Of course, some Iraq hawks, most aggressively Bush’s former U.N. ambassador John Bolton, have insisted that neither diplomacy nor sanctions, no matter how tough, would be sufficient to dissuade Tehran from acquiring a nuclear weapons and that military action — preferably by the U.S., but, if not, by Israel — would be necessary, and sooner rather than later.
Since the Jun. 12, 2009 disputed elections and the emergence of the opposition Green Movement in Iran, a few neo- conservatives, notably Michael Rubin of the American Enterprise Institute (AEI) and Michael Ledeen of the Foundation for Defense of Democracies (FDD), have argued that a military attack could prove counter-productive by rallying an otherwise discontented — and possibly rebellious — population behind the regime.
But with the Green Movement seemingly unable to challenge the government in the streets that argument has been losing ground among the hawks who, in any event, blame the opposition’s alleged weakness on Obama’s failure to provide it with more support.
"Unfortunately, President Obama waffled while innocent Iranians were killed by their own government," wrote William Kristol and Jamie Fly, in Kristol’s Weekly Standard last month.
"It’s now increasingly clear that the credible threat of a military strike against Iran’s nuclear program is the only action that could convince the regime to curtail its ambition," wrote the two men, who direct the Foreign Policy Initiative (FPI), the successor organization of the neoconservative-led Project for the New American Century (PNAC) that played a key role in preparing the ground for the Iraq invasion.

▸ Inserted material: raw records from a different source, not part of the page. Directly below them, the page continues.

-- ==== Sys2Proof/Machine/SafetyCmds.lean ====
section
/-! DEFINITION. The safety commands (R412, R425 to R432). -/

namespace Sys2Proof.Machine

/-- A safety command of MB0 keeps its session open (R427). -/
def State.safetyCmd (s : State) (h : Hdr) : State :=
  if h.mbx = 0 then s.modFbk (fun b => { b with lastCmd := b.tick }) else s

/-- The 64-byte Firebreak status record (R431). -/
def State.fbkRecord (s : State) : List Nat :=
  let b := s.fbk
  let mask (p : Nat → Bool) : Nat := maskOf ((List.range 4).filter p)
  let locked := b.state == 2
  [b.state,
   bit01 (b.state == 1) + 2 * bit01 b.session + 4 * bit01 b.link + 8 * bit01 b.pend.isSome + 16 * bit01 b.pw.isSome,
   mask (fun n => (s.fout n).on) + 16 * mask s.outWaits,
   s.demandMask + 16 * mask (fun p => (s.fpair p).fault),
   if locked then s.rd .fbk_fault_cause 0 else 0,
   if locked then s.rd .fbk_fault_obj 0 else 0,
   s.fbkSources, b.apr]
    ++ leBytes 2 s.darkPorts.length ++ leBytes 2 s.notDark.length ++ leBytes 4 (s.rd .fbk_cfg_crc_crc 0)
    ++ leBytes 4 b.logNext ++ leBytes 4 b.demands ++ leBytes 2 b.lockouts ++ leBytes 2 b.authFail ++ timeBytes10 b.tLock
    ++ List.replicate 26 0

/-- SAFETY_STATUS, READ (R431). -/
def execSafetyStatusRead (h : Hdr) (buf : Nat) (s : State) : Result :=
  .next ((s.safetyCmd h).checked h
    [(s.badBuf h buf 16 64, .invalidField), (!s.fbk.link, .internal)]
    (fun s => (s.hostWrite h buf s.fbkRecord).status h .ok))

/-- LOCKOUT is left (R425): RUN, each output off until it restarts. -/
def State.leaveLockout (s : State) : State :=
  let c := s.rd .fbk_fault_cause 0
  let o := s.rd .fbk_fault_obj 0
  let s1 := s.modFbk (fun b => { b with state := 1, pend := none })
  let s2 := ((s1.fbkLog 0xFF 7 0 0 0 0).fbkEvent 2).lockReport c o
  ((s2.wr .fbk_fault_cause 0 0).wr .fbk_fault_obj 0 0).fbkEval

/-- SAFETY_STATUS, ACK (R425): with RESET_PEND set Firebreak enters RUN; in LOCKOUT without it SAFETY_LOCKOUT; outside LOCKOUT no
effect. -/
def execSafetyStatusAck (h : Hdr) (s : State) : Result :=
  .next ((s.safetyCmd h).checked h
    [(h.mbx != 0 || h.remote.isSome, .notPermitted), (!s.fbk.link, .internal),
     (s.fbk.state == 2 && !s.pendNow, .safetyLockout)]
    (fun s => (if s.fbk.state = 2 then s.leaveLockout else s).status h .ok))

/-- SAFETY_STATUS, RESTART (R412, R430): the named outputs that wait restart; none does where a named output's sources are not
healthy. -/
def execSafetyStatusRestart (h : Hdr) (outputs : Nat) (s : State) : Result :=
  let named := bitsSet 4 outputs
  .next ((s.safetyCmd h).checked h
    [(15 < outputs, .invalidField), (h.mbx != 0, .notPermitted), (!s.fbk.link, .internal),
     (s.fbk.state == 2, .safetyLockout), (named.any (fun n => !s.outReady n), .notPermitted)]
    (fun s => ((named.foldl (fun s n => if s.outWaits n ∧ s.outAllowed n then s.switchOut n true else s) s).showFbk).status
      h .ok))

/-- Whether a password field is malformed (R426). -/
def passwordBad (len : Nat) (pw : List Nat) : Bool :=
  len < 8 || 16 < len || (pw.take len).any (fun b => b < 0x21 || 0x7E < b) || (pw.drop len).any (fun b => b != 0)

/-- Whether openings are blocked: within 60 s of the fifth failed attempt in a row (R426). -/
def State.openBlocked (s : State) : Bool :=
  match s.fbk.blockedAt with | some t => decide (s.fbk.tick < t + 600000) | none => false

/-- Whether a password opens the session: it matches the one that is set, or none is set (R426). -/
def State.passwordOk (s : State) (pw : List Nat) : Bool :=
  match s.fbk.pw with | some d => Config.passwordDigest d.1 pw == d.2 | none => true

/-- A failed opening (R426, R431, R432): counted, logged and flagged; a checked one counts toward five in a row. -/
def State.authFails (s : State) (counted : Bool) : State :=
  let s1 := s.modFbk (fun b => { b with
    authFail := min (b.authFail + 1) 65535
    fails := if counted then (b.fails + 1) % 5 else b.fails
    blockedAt := if counted ∧ b.fails = 4 then some b.tick else b.blockedAt })
  ((s1.fbkLog 0 5 0 0 0 0).fbkEvent 7).showFbk

/-- SAFETY_SESSION_OPEN (R426). -/
def execSafetySessionOpen (h : Hdr) (len : Nat) (password : List Nat) (s : State) : Result :=
  .next ((s.safetyCmd h).checked h
    [(passwordBad len password, .invalidField), (h.mbx != 0 || h.remote.isSome, .notPermitted), (s.fbk.session, .busy),
     (!s.fbk.link, .internal)]
    (fun s =>
      if s.openBlocked then (s.authFails false).status h .authFailed
      else if !s.passwordOk (password.take len) then (s.authFails true).status h .authFailed
      else
        let s1 := s.modFbk (fun b => { b with session := true, staged := b.cfg, stagedPw := none, fails := 0 })
        (((s1.fbkLog 0 3 0 0 0 0).fbkEvent 4).showCfg.showFbk).status h .ok))

/-- SAFETY_CONFIG, PARAMETER (R427, R429): one value staged. -/
def execSafetyConfigParameter (h : Hdr) (param value : Nat) (s : State) : Result :=
  .next ((s.safetyCmd h).checked h
    [(!fbkParamOk (param / 256) (param % 256) value, .invalidField), (h.mbx != 0 || !s.fbk.session, .notPermitted)]
    (fun s => ((s.modFbk (fun b => { b with staged := fbkPut b.staged (param / 256) (param % 256) value })).showCfg).status h .ok))

/-- SAFETY_CONFIG, PASSWORD (R426, R427): a new password staged, with a random salt (a free value). -/
def execSafetyConfigPassword (h : Hdr) (len : Nat) (password : List Nat) (s : State) : Result :=
  .next ((s.safetyCmd h).checked h
    [(passwordBad len password, .invalidField), (h.mbx != 0 || !s.fbk.session, .notPermitted)]
    (fun s => ((s.useFree).modFbk (fun b => { b with
      stagedPw := some (s.freeVal, Config.passwordDigest s.freeVal (password.take len)) })).status h .ok))

/-- Whether the staged configuration passes the checks of R428. -/
def State.stagedOk (s : State) : Bool :=
  let g := fbkGet s.fbk.staged
  (s.fbk.pw.isSome || s.fbk.stagedPw.isSome)
    && (List.range 4).all (fun n => !(g 6 n == 1 && g 7 n == 0))
    && (List.range 4).all (fun n => (bitsSet 4 (g 7 n)).all (fun p => g 1 p == 1 || g 1 p == 2))
    && (List.range 4).all (fun p => !(g 1 p == 3 && g 6 (g 4 p) != 1))

/-- The parameters that a commit changes (R428). -/
def State.changedParams (s : State) : List (Nat × Nat) :=
  fbkParams.filter (fun p => fbkGet s.fbk.staged p.1 p.2 != s.fcfg p.1 p.2)

/-- The log entries of a commit (R428, R432): one for each changed parameter, one for a password change. -/
def State.logCommit (s : State) : State :=
  let s1 := s.changedParams.foldl (fun t p =>
    t.fbkLog 0 1 (256 * p.1 + p.2) (valueCrc (s.fcfg p.1 p.2)) (valueCrc (fbkGet s.fbk.staged p.1 p.2)) 0) s
  match s.fbk.stagedPw with
  | some d => s1.fbkLog 0 2 0 (digestCrc s.fbk.pw) (digestCrc (some d)) 0
  | none => s1

/-- The staged configuration stored and applied (R428): both copies, every output off, every filter restarted. -/
def State.applyCommit (s : State) : State :=
  let b := s.fbk
  let pw := b.stagedPw.orElse (fun _ => b.pw)
  let c : FCopy := {
    cfg := b.staged, pw := pw
    gen := max (match b.copyA with | some x => x.gen | none => 0) (match b.copyB with | some x => x.gen | none => 0) + 1 }
  let fresh (p : Nat) : FPair := {
    demand := (s.fpair p).demand && (fbkGet b.staged 1 p == 1 || fbkGet b.staged 1 p == 2), fault := (s.fpair p).fault }
  let s1 := (List.range 4).foldl (fun s n => s.switchOut n false) s
  let s2 := s1.modFbk (fun b => { b with
    copyA := some c, copyB := some c, cfg := c.cfg, pw := pw
    pairs := (List.range 4).foldl (fun t p => Tbl.set {} t p (fresh p)) []
    aprOk := []
    state := if b.state = 3 then 1 else b.state })
  (s2.endSession 0 false).fbkEval

/-- SAFETY_SESSION_CLOSE, COMMIT (R428). -/
def execSafetySessionCloseCommit (h : Hdr) (s : State) : Result :=
  .next ((s.safetyCmd h).checked h
    [(h.mbx != 0 || !s.fbk.session, .notPermitted), (!s.stagedOk, .invalidField)]
    (fun s =>
      if s.flashRefused ∧ (s.changedParams ≠ [] ∨ s.fbk.stagedPw.isSome = true) then s.countRefused.status h .tempInhibit
      else s.logCommit.applyCommit.status h .ok))

/-- SAFETY_SESSION_CLOSE, DISCARD (R427). -/
def execSafetySessionCloseDiscard (h : Hdr) (s : State) : Result :=
  .next ((s.safetyCmd h).checked h [(h.mbx != 0 || !s.fbk.session, .notPermitted)]
    (fun s => (s.endSession 0 true).status h .ok))

/-- SAFETY_LOG_READ (R430, R432): the entries in flash from FIRST upward. -/
def execSafetyLogRead (h : Hdr) (first count buf : Nat) (s : State) : Result :=
  let es := (s.fbk.log.filter (fun e => decide (first ≤ e.seq))).take count
  .next ((s.safetyCmd h).checked h
    [(count < 1 || 512 < count || s.badBuf h buf 16 (32 * es.length), .invalidField), (h.mbx != 0, .notPermitted)]
    (fun s => (s.hostWrite h buf (es.flatMap FLog.bytes)).complete h { status := .ok, res0 := es.length }))

end Sys2Proof.Machine
end

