/-- Each of the mailbox, telemetry and host-interface commands (SQ_DOORBELL, COMMAND_FETCH, COMMAND_ADMISSION,
POLICE_HOLD_RESUME, COMPLETION_POST, CQ_HEAD_WRITE, COMPLETION_INTERRUPT, MBX_ENABLE_WRITE, MAILBOX_DMA_ERROR,
RING_INTERRUPT, TR_CONS_WRITE, TELEMETRY_FRAME_RECEIVED, UNLOCK_EXPIRY, IDENTIFY, GET_STATUS, PARTITION_SET,
TELEMETRY_CFG_RING, TELEMETRY_CFG_SOURCE, MEASURE_READ, EXPERT_UNLOCK, EXPERT_LOCK, PERST_N_RELEASE,
BUS_MASTER_ENABLE_CHANGE), whatever its operands and whatever the state before it, when it answers a next state leaves
every register field outside its own list, with every index, every part of the state outside its own list, and the
queue as they were. MBX_STATUS.INFLIGHT, mbx and host stand in the list of a command because its completion is kept
there. -/
def Obligations.HostFrames : Prop :=
  (∀ a0 a1 s t, exec (.sqDoorbell a0 a1) s = .next t →
    s.Frame t [.mbx_status_db_err, .mbx_sq_db_sq_tail]
      []) ∧
  (∀ a0 a1 s t, exec (.commandFetch a0 a1) s = .next t →
    s.Frame t [.mbx_status_inflight, .mbx_sq_db_sq_head]
      [.mbx]) ∧
  (∀ s t, exec .commandAdmission s = .next t →
    s.Frame t [.chs_pol_status_level, .chs_pol_status_held, .chs_pol_status_pol_cnt, .mbx_status_held,
      .mbx_status_inflight]
      [.mbx, .host]) ∧
  (∀ a0 s t, exec (.policeHoldResume a0) s = .next t →
    s.Frame t [.chs_pol_status_held, .mbx_status_held]
      []) ∧
  (∀ a0 s t, exec (.completionPost a0) s = .next t →
    s.Frame t [.chp_drop_cnt_dest, .chs_qstat_depth, .chs_qstat_qdrop, .mbx_status_inflight, .mbx_cq_db_cq_tail]
      [.mbx, .ports, .fab, .sch, .out]) ∧
  (∀ a0 a1 s t, exec (.cqHeadWrite a0 a1) s = .next t →
    s.Frame t [.mbx_status_inflight, .mbx_cq_db_cq_head]
      [.mbx]) ∧
  (∀ a0 a1 s t, exec (.completionInterrupt a0 a1) s = .next t →
    s.Frame t [.mbx_status_inflight]
      [.mbx, .out]) ∧
  (∀ a0 a1 s t, exec (.mbxEnableWrite a0 a1) s = .next t →
    s.Frame t [.mbx_ctrl_en, .mbx_status_rdy, .mbx_status_inflight, .mbx_sq_db_sq_tail, .mbx_sq_db_sq_head,
      .mbx_cq_db_cq_head, .mbx_cq_db_cq_tail]
      [.mbx]) ∧
  (∀ a0 a1 a2 s t, exec (.mailboxDmaError a0 a1 a2) s = .next t →
    s.Frame t [.mbx_status_rdy, .mbx_status_err, .mbx_status_err_cause, .mbx_status_inflight]
      [.mbx, .flt]) ∧
  (∀ a0 a1 a2 s t, exec (.ringInterrupt a0 a1 a2) s = .next t →
    s.Frame t []
      [.rings, .out]) ∧
  (∀ a0 a1 a2 s t, exec (.trConsWrite a0 a1 a2) s = .next t →
    s.Frame t [.mbx_tr_cons_cons, .mbx_tr_status_ring_err]
      []) ∧
  (∀ a0 a1 a2 s t, exec (.telemetryFrameReceived a0 a1 a2) s = .next t →
    s.Frame t [.mbx_tr_status_tr_rej]
      [.rings, .host, .out]) ∧
  (∀ a0 a1 a2 s t, exec (.unlockExpiry a0 a1 a2) s = .next t →
    s.Frame t [.mbx_status_inflight, .mbx_expert_cpt, .mbx_expert_device, .mbx_expert_blocks]
      [.mbx]) ∧
  (∀ a0 a1 s t, exec (.identify a0 a1) s = .next t →
    s.Frame t [.mbx_status_inflight]
      [.mbx, .host, .fab, .out]) ∧
  (∀ a0 s t, exec (.getStatus a0) s = .next t →
    s.Frame t [.mbx_status_inflight]
      [.mbx, .host]) ∧
  (∀ a0 a1 a2 a3 s t, exec (.partitionSet a0 a1 a2 a3) s = .next t →
    s.Frame t [.mbx_status_inflight, .mbx_tags_tag_base, .mbx_tags_tag_count]
      [.mbx, .host]) ∧
  (∀ a0 a1 a2 a3 a4 a5 a6 a7 a8 a9 s t, exec (.telemetryCfgRing a0 a1 a2 a3 a4 a5 a6 a7 a8 a9) s = .next t →
    s.Frame t [.mbx_status_inflight, .mbx_tr_status_en]
      [.mbx, .rings, .host]) ∧
  (∀ a0 a1 a2 a3 a4 a5 a6 a7 s t, exec (.telemetryCfgSource a0 a1 a2 a3 a4 a5 a6 a7) s = .next t →
    s.Frame t [.mbx_status_inflight]
      [.mbx, .host]) ∧
  (∀ a0 a1 a2 s t, exec (.measureRead a0 a1 a2) s = .next t →
    s.Frame t [.mbx_status_inflight]
      [.mbx, .host, .fab, .out]) ∧
  (∀ a0 a1 a2 a3 s t, exec (.expertUnlock a0 a1 a2 a3) s = .next t →
    s.Frame t [.mbx_status_inflight, .mbx_expert_cpt, .mbx_expert_device, .mbx_expert_blocks]
      [.mbx, .host, .boot]) ∧
  (∀ a0 a1 a2 s t, exec (.expertLock a0 a1 a2) s = .next t →
    s.Frame t [.mbx_status_inflight, .mbx_expert_cpt, .mbx_expert_device, .mbx_expert_blocks]
      [.mbx, .host]) ∧
  (∀ s t, exec .perstNRelease s = .next t →
    s.Frame t []
      [.host]) ∧
  (∀ a0 a1 a2 s t, exec (.busMasterEnableChange a0 a1 a2) s = .next t →
    s.Frame t [.mbx_status_rdy, .mbx_status_inflight]
      [.mbx, .host, .out])
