@[simp] theorem State.finish_map (s : State) (o : Owner) (c : Completion) : (s.finish o c).map = s.map := rfl
@[simp] theorem State.finish_loop (s : State) (o : Owner) (c : Completion) : (s.finish o c).loop = s.loop := rfl
@[simp] theorem State.finish_trv (s : State) (o : Owner) (c : Completion) : (s.finish o c).trv = s.trv := rfl
@[simp] theorem State.finish_stand (s : State) (o : Owner) (c : Completion) : (s.finish o c).stand = s.stand := rfl
@[simp] theorem State.finish_rings (s : State) (o : Owner) (c : Completion) : (s.finish o c).rings = s.rings := rfl
@[simp] theorem State.finish_host (s : State) (o : Owner) (c : Completion) : (s.finish o c).host = s.host := rfl
@[simp] theorem State.finish_flt (s : State) (o : Owner) (c : Completion) : (s.finish o c).flt = s.flt := rfl
@[simp] theorem State.finish_hkp (s : State) (o : Owner) (c : Completion) : (s.finish o c).hkp = s.hkp := rfl
@[simp] theorem State.finish_fbk (s : State) (o : Owner) (c : Completion) : (s.finish o c).fbk = s.fbk := rfl
@[simp] theorem State.finish_boot (s : State) (o : Owner) (c : Completion) : (s.finish o c).boot = s.boot := rfl
@[simp] theorem State.finish_datum (s : State) (o : Owner) (c : Completion) : (s.finish o c).datum = s.datum := rfl
@[simp] theorem State.finish_ports (s : State) (o : Owner) (c : Completion) : (s.finish o c).ports = s.ports := rfl
@[simp] theorem State.finish_fab (s : State) (o : Owner) (c : Completion) : (s.finish o c).fab = s.fab := rfl
@[simp] theorem State.finish_sch (s : State) (o : Owner) (c : Completion) : (s.finish o c).sch = s.sch := rfl
@[simp] theorem State.finish_free (s : State) (o : Owner) (c : Completion) : (s.finish o c).free = s.free := rfl
@[simp] theorem State.finish_out (s : State) (o : Owner) (c : Completion) : (s.finish o c).out = s.out := rfl
@[simp] theorem State.finish_pending (s : State) (o : Owner) (c : Completion) : (s.finish o c).pending = s.pending := rfl

@[simp] theorem State.effect_map (s : State) (o : Owner) : (s.effect o).map = s.map := rfl
@[simp] theorem State.effect_loop (s : State) (o : Owner) : (s.effect o).loop = s.loop := rfl
@[simp] theorem State.effect_trv (s : State) (o : Owner) : (s.effect o).trv = s.trv := rfl
@[simp] theorem State.effect_stand (s : State) (o : Owner) : (s.effect o).stand = s.stand := rfl
@[simp] theorem State.effect_rings (s : State) (o : Owner) : (s.effect o).rings = s.rings := rfl
@[simp] theorem State.effect_host (s : State) (o : Owner) : (s.effect o).host = s.host := rfl
@[simp] theorem State.effect_flt (s : State) (o : Owner) : (s.effect o).flt = s.flt := rfl
@[simp] theorem State.effect_hkp (s : State) (o : Owner) : (s.effect o).hkp = s.hkp := rfl
@[simp] theorem State.effect_fbk (s : State) (o : Owner) : (s.effect o).fbk = s.fbk := rfl
@[simp] theorem State.effect_boot (s : State) (o : Owner) : (s.effect o).boot = s.boot := rfl
@[simp] theorem State.effect_datum (s : State) (o : Owner) : (s.effect o).datum = s.datum := rfl
@[simp] theorem State.effect_ports (s : State) (o : Owner) : (s.effect o).ports = s.ports := rfl
@[simp] theorem State.effect_fab (s : State) (o : Owner) : (s.effect o).fab = s.fab := rfl
@[simp] theorem State.effect_sch (s : State) (o : Owner) : (s.effect o).sch = s.sch := rfl
@[simp] theorem State.effect_free (s : State) (o : Owner) : (s.effect o).free = s.free := rfl
@[simp] theorem State.effect_out (s : State) (o : Owner) : (s.effect o).out = s.out := rfl
@[simp] theorem State.effect_pending (s : State) (o : Owner) : (s.effect o).pending = s.pending := rfl
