theorem State.hush_evolves {s : State} (a1) (h : Evolves M o s)
    (hm : 0x80 &&& M = 0x80) :
    Evolves M o (State.hush s a1) := by
  unfold State.hush
  try dsimp only
  repeat' first
    | (intro _)
    | with_reducible first
        | assumption | apply Evolves.ite | apply Evolves.foldl
    | exact mask_trans (by decide) hm
    | exact mask_bit hm (by decide)
    | fail_if_no_progress beta_reduce
    | split
    | fail_if_no_progress with_reducible apply Evolves.parts
    | exact Or.inl (by with_reducible rfl)
    | exact mask_part hm (by decide)

theorem State.failFlights_evolves {s : State} (a1) (h : Evolves M o s)
    (hm : 0x400000000000000000000000000000000000000000000000000000000000000000000000000000000000000000000000010 &&& M = 0x400000000000000000000000000000000000000000000000000000000000000000000000000000000000000000000000010) :
    Evolves M o (State.failFlights s a1) := by
  unfold State.failFlights
  try dsimp only
  repeat' first
    | (intro _)
    | with_reducible first
        | assumption | apply State.modMb_evolves | apply Evolves.ite | apply Evolves.foldl
    | exact mask_trans (by decide) hm
    | exact mask_bit hm (by decide)
    | fail_if_no_progress beta_reduce
    | split
    | fail_if_no_progress with_reducible apply Evolves.parts
    | exact Or.inl (by with_reducible rfl)
    | exact mask_part hm (by decide)

theorem State.decideDrst_evolves {s : State} (h : Evolves M o s)
    (hm : 0x100400000000000000000000000000000000000000000000000000000000000000000000000000000000000000000000010090 &&& M = 0x100400000000000000000000000000000000000000000000000000000000000000000000000000000000000000000000010090) :
    Evolves M o (State.decideDrst s) := by
  unfold State.decideDrst
  try dsimp only
  repeat' first
    | (intro _)
    | with_reducible first
        | assumption | apply State.postUpTo_evolves | apply State.failFlights_evolves | apply Evolves.ite
        | apply Evolves.foldl
    | exact mask_trans (by decide) hm
    | exact mask_bit hm (by decide)
    | fail_if_no_progress beta_reduce
    | split
    | fail_if_no_progress with_reducible apply Evolves.parts
    | exact Or.inl (by with_reducible rfl)
    | exact mask_part hm (by decide)

theorem State.react_evolves {s : State} (a1 a2) (h : Evolves M o s)
    (hm : 0x940000000000000000005000000000000010000000000000000000000000000000000000000000000000000000000000000000000000017080 &&& M = 0x940000000000000000005000000000000010000000000000000000000000000000000000000000000000000000000000000000000000017080) :
    Evolves M o (State.react s a1 a2) := by
  unfold State.react
  try dsimp only
  repeat' first
    | (intro _)
    | with_reducible first
        | assumption | apply State.hush_evolves | apply State.raiseInt_evolves | apply State.errPin_evolves
        | apply State.sendNotice_evolves | apply Evolves.ite | apply Evolves.foldl
    | exact mask_trans (by decide) hm
    | exact mask_bit hm (by decide)
    | fail_if_no_progress beta_reduce
    | split
    | fail_if_no_progress with_reducible apply Evolves.parts
    | exact Or.inl (by with_reducible rfl)
    | exact mask_part hm (by decide)

theorem State.contextOf_evolves {s : State} (a1) (h : Evolves M o s)
    (hm : 0x8000 &&& M = 0x8000) :
    Evolves M o (State.contextOf s a1).1 := by
  unfold State.contextOf
  try dsimp only
  repeat' first
    | (intro _)
    | with_reducible first
        | assumption | apply State.useFree_evolves | apply Evolves.ite | apply Evolves.foldl
    | exact mask_trans (by decide) hm
    | exact mask_bit hm (by decide)
    | fail_if_no_progress beta_reduce
    | split
    | fail_if_no_progress with_reducible apply Evolves.parts
    | exact Or.inl (by with_reducible rfl)
    | exact mask_part hm (by decide)

theorem State.logReport_evolves {s : State} (a1) (h : Evolves M o s)
    (hm : 0x10b8000000000000000000000000000000000000000000000000000000000000000000000000000000000000000000000000000000000008080 &&& M = 0x10b8000000000000000000000000000000000000000000000000000000000000000000000000000000000000000000000000000000000008080) :
    Evolves M o (State.logReport s a1).1 := by
  unfold State.logReport
  try dsimp only
  repeat' first
    | (intro _)
    | with_reducible first
        | assumption | apply State.contextOf_evolves | apply State.logWrite_evolves | apply Evolves.ite
        | apply Evolves.foldl
    | exact mask_trans (by decide) hm
    | exact mask_bit hm (by decide)
    | fail_if_no_progress beta_reduce
    | split
    | fail_if_no_progress with_reducible apply Evolves.parts
    | exact Or.inl (by with_reducible rfl)
    | exact mask_part hm (by decide)

theorem State.collect_evolves {s : State} (reps) (h : Evolves M o s)
    (hm : 0x19f800000000010040000500000000000001000000000000000000000000000000000000000000000000000000000000000000000000001f090 &&& M = 0x19f800000000010040000500000000000001000000000000000000000000000000000000000000000000000000000000000000000000001f090) :
    Evolves M o (State.collect s reps) := by
  unfold State.collect
  dsimp only
  have key : ∀ (l : List FaultRep) (acc : State × List LogEntry), Evolves M o acc.1 →
      Evolves M o (l.foldl (fun (acc : State × List LogEntry) r =>
        match acc.1.logReport r with
        | (t, some e) => (t, acc.2 ++ [e])
        | (t, none) => (t, acc.2)) acc).1 := by
    intro l
    induction l with
    | nil => exact fun _ k => k
    | cons r l ih =>
      intro acc k
      refine ih _ ?_
      have hr := State.logReport_evolves r k (mask_trans (by decide) hm)
      beta_reduce
      rcases hq : acc.1.logReport r with ⟨t, _ | e⟩ <;> simpa [hq] using hr
  refine Evolves.ite (State.decideDrst_evolves (Evolves.foldl _ (key _ _ h) fun _ _ k => State.react_evolves _ _ k ?_) ?_)
    (Evolves.foldl _ (key _ _ h) fun _ _ k => State.react_evolves _ _ k ?_) <;> exact mask_trans (by decide) hm

/-! ## Hkp -/

theorem State.setSensor_evolves {s : State} (a1 a2) (h : Evolves M o s)
    (hm : 0x100 &&& M = 0x100) :
    Evolves M o (State.setSensor s a1 a2) := by
  unfold State.setSensor
  try dsimp only
  repeat' first
    | (intro _)
    | with_reducible first
        | assumption | apply Evolves.ite | apply Evolves.foldl
    | exact mask_trans (by decide) hm
    | exact mask_bit hm (by decide)
    | fail_if_no_progress beta_reduce
    | split
    | fail_if_no_progress with_reducible apply Evolves.parts
    | exact Or.inl (by with_reducible rfl)
    | exact mask_part hm (by decide)

theorem State.breakSensor_evolves {s : State} (a1) (h : Evolves M o s)
    (hm : 0x8e00800000000000000000000000000000000000000000000000000000000000000000000000000000000000000000000000000000000000000000010180 &&& M = 0x8e00800000000000000000000000000000000000000000000000000000000000000000000000000000000000000000000000000000000000000000010180) :
    Evolves M o (State.breakSensor s a1) := by
  unfold State.breakSensor
  try dsimp only
  repeat' first
    | (intro _)
    | with_reducible first
        | assumption | apply State.setSensor_evolves | apply State.wr_evolves | apply State.report_evolves
        | apply State.hkpEvent_evolves | apply State.wrBit_evolves | apply Evolves.ite | apply Evolves.foldl
    | exact mask_trans (by decide) hm
    | exact mask_bit hm (by decide)
    | fail_if_no_progress beta_reduce
    | split
    | fail_if_no_progress with_reducible apply Evolves.parts
    | exact Or.inl (by with_reducible rfl)
    | exact mask_part hm (by decide)

theorem State.takeReading_evolves {s : State} (a1 a2) (h : Evolves M o s)
    (hm : 0xe00000000000000000000000000000000000000000000000000000000000000000000000000000000000000000000000000000000000000000000000100 &&& M = 0xe00000000000000000000000000000000000000000000000000000000000000000000000000000000000000000000000000000000000000000000000100) :
    Evolves M o (State.takeReading s a1 a2) := by
  unfold State.takeReading
  try dsimp only
  repeat' first
    | (intro _)
    | with_reducible first
        | assumption | apply State.wr_evolves | apply State.setSensor_evolves | apply Evolves.ite
        | apply Evolves.foldl
    | exact mask_trans (by decide) hm
    | exact mask_bit hm (by decide)
    | fail_if_no_progress beta_reduce
    | split
    | fail_if_no_progress with_reducible apply Evolves.parts
    | exact Or.inl (by with_reducible rfl)
    | exact mask_part hm (by decide)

Neoconservative and other hawks have also pounced on reported remarks by United Arab Emirates (UAE) Amb. Yousef al-Otaiba, at a retreat sponsored by The Atlantic magazine in Colorado this week to nullify another obstacle to military action – the widespread belief that Washington’s Arab allies oppose a military attack on Iran by the U.S. or Israel as too risky for their own security and regional stability.
"We cannot live with a nuclear Iran," Otaiba was quoted as saying in a Washington Times article by Eli Lake, a prominent neo-conservative journalist.
"Mr. Otaiba’s …comments leave no doubt what he and most Arab officials think about the prospect of a nuclear revolutionary Shi’ite state," the Wall Street Journal‘s editorial board, a major media champion of the Iraq War, opined. "They desperately want someone, and that means the U.S. or Israel, to stop it, using force if need be."
Otaiba was interviewed at the conference by The Atlantic‘s Jeffrey Goldberg, an influential U.S.-Israeli writer who in a widely noted essay published by the New Yorker magazine in 2002 claimed that Hussein was supporting an al-Qaeda group in Kurdistan and that the Iraqi leader would soon possess nuclear weapons.
Goldberg, who asserted in his blog this week that "the idea of a group of Persian Shi’ites having possession of a nuclear bomb …certainly scares [Arab leaders] more than the reality of the Jewish bomb," is reportedly working on an essay on the necessity of attacking Iran’s nuclear facilities for publication by The Atlantic in September.